> **Directions for this task**:
Look for "freeFrame" in each line of the records, and copy the lines that have it.

> **Data provided**:

/-- Re-encryption of a page starts (06 R178): the reserved lock; an overlay to fill for a Tier H page, a merge by R79 for a barge
page. A page that another mover holds, or that finds no lock, is entered to be taken later. DESIGN CHOICE: the overlay of a zero
page is filled and becomes a Tier H page, as R178 does not name that case (log 65). -/
def startReencrypt (p : Nat) (s : State) : State :=
  let s := if s.keys.reenc.contains p then s else { s with keys := { s.keys with reenc := s.keys.reenc ++ [p] } }
  let e := s.page p
  let t := if e.zero ∨ e.tier = 0 then 0 else mergeTarget s p
  let frame := decide (t ≠ 0) || e.overlay.isSome || (freeFrame s).isSome
  if (lockOf s p).isSome ∨ lockDrains s p = true ∨ lockFree s true = false ∨ frame = false then s
  else
    let s := takeLock .reencrypt p t 0 s
    beginReads p (if t = 0 then fillOverlay p s else s)

/-- The write waits for an overlay, or for a frame to hold one; the first that waits at the hard limit raises OVERLAY_LIMIT (03 R80). -/
def waitOverlay (r : Req) (s : State) : State :=
  let s := s.setSt r.id .waiting
  if s.map.ovlFull || decide (overlayCount s < ovlHardLimit s) then s
  else raiseAll 193 0 (le 4 (overlayCount s)) { s with map := { s.map with ovlFull := true } }

/-- The write is encrypted and issued to both channel write queues (01 R20 steps 2 and 3). -/
def sendWrite (r : Req) (ovl : Bool) (f : Nat) (s : State) : State :=
  let p := r.line / 64
  let m := nextMinor s r.line ovl
  if 63 < m then
    -- 06 R179: it waits for the re-encryption to commit, whose remaining traffic moves to P1
    let hurry : Lock → Lock := fun l => if l.page = p then { l with urgent := true } else l
    let s : State := { s with map := { s.map with locks := s.map.locks.map hurry } }
    let s := s.setSt r.id .waiting
    if (lockOf s p).isNone then startReencrypt p s else s
  else
    let wm : Lock → Lock := fun l =>
      if l.page = p then { l with wm := l.wm ||| BitVec.ofNat 64 (2 ^ (r.line % 64)) } else l
    let s := { s with map := { s.map with locks := s.map.locks.map wm } }
    let lo := frameLow s f
    let s := countDram 1 128 (touchChan (lo + 8) (touchChan lo (s.setSt r.id (.write ovl m f))))
    if m = 63 then startReencrypt p s else s

/-- The line's sideband is read for its minor counter (01 R20 step 1): not where the in-flight write table has the counter, nor
for an overlay line whose mask bit is clear (06 R177). What the device itself writes takes its counter at once (log 62). -/
def needsSideband (s : State) (r : Req) (ovl : Bool) : Bool :=
  (!ovl || (s.page (r.line / 64)).overlay.any fun o => o.mask.getLsbD (r.line % 64))
    && !(s.req.ifwt.any (·.line == r.line)) && r.head != 14

/-- The sideband of a line is read from the copy on channel `c`. -/
def readSideband (r : Req) (ovl : Bool) (f c : Nat) (again : Bool) (s : State) : State :=
  countDram 0 64 (queueCmd c ⟨4, true, r.id, frameAddr s f r.line⟩ (s.setSt r.id (.sideband ovl f c again)))

/-- A write of a line of a frame: step 1 of R20, then the others. -/
def issueWrite (r : Req) (ovl : Bool) (f : Nat) (s : State) : State :=
  if needsSideband s r ovl ∧ frameReadable s f = true then readSideband r ovl f (chooseCopy s f) false s else sendWrite r ovl f s

/-- The write goes to the page's overlay, or to one taken for it (01 R26). -/
def overlayWrite (r : Req) (s : State) : State :=
  let p := r.line / 64
  match (s.page p).overlay with
  | some o => issueWrite r true o.frame
      (s.modPage p fun e => { e with overlay := e.overlay.map fun o => { o with written := true } })
  | none =>
    if ovlHardLimit s ≤ overlayCount s then waitOverlay r s
    else match freeFrame s with
      | some f =>
        let t := (s.page p).tier
        let s := makeOverlay p f (freshEpoch p s)
        let s := if r.head < 14 then pmcCount { evOf 0x04 r.head r.cls with tier := t, tierValid := true } s else s
        issueWrite r true f s
      | none => waitOverlay r s

/-- Step 6 of a write. It waits for an earlier write of its line (01 R30). -/
def startWrite (r : Req) (s : State) : State :=
  let p := r.line / 64
  if r.erased then finishNdr r s
  else if blockedBy s r then s.setSt r.id .order
  else
    let s := clearForWrite p s
    let full := r.kind == .wr || r.mask == BitVec.allOnes 64
    if !full && lineLost s r.line then
      -- 04 R111
      finishNdr r (raiseAddrOf r.head 326 (64 * r.line) (le 8 p ++ le 1 (r.line % 64) ++ le 1 r.head) s)
    else if toOverlay s p then overlayWrite r s
    else issueWrite r false (s.page p).loc s

/-- Requests that waited for an earlier write of the line are tried again, in their order (01 R30; 07 R204). -/
def wakeOrdered (line : Nat) (s : State) : State :=
  let l := s.req.reqs.filter fun r => r.st == .order && r.line == line
  l.foldl (fun t r => match t.req? r.id with
    | some r => if r.st == .order then (if r.kind.isWrite then startWrite r t else startRead r t) else t
    | none => t) s

/-- A write is tried again; where it ended, what waited behind it goes on. -/
def retryWrite (r : Req) (s : State) : State :=
  let s := startWrite r s
  if (s.req? r.id).isNone then wakeOrdered r.line s else s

> **Solution for this problem**:
  let frame := decide (t ≠ 0) || e.overlay.isSome || (freeFrame s).isSome
    else match freeFrame s with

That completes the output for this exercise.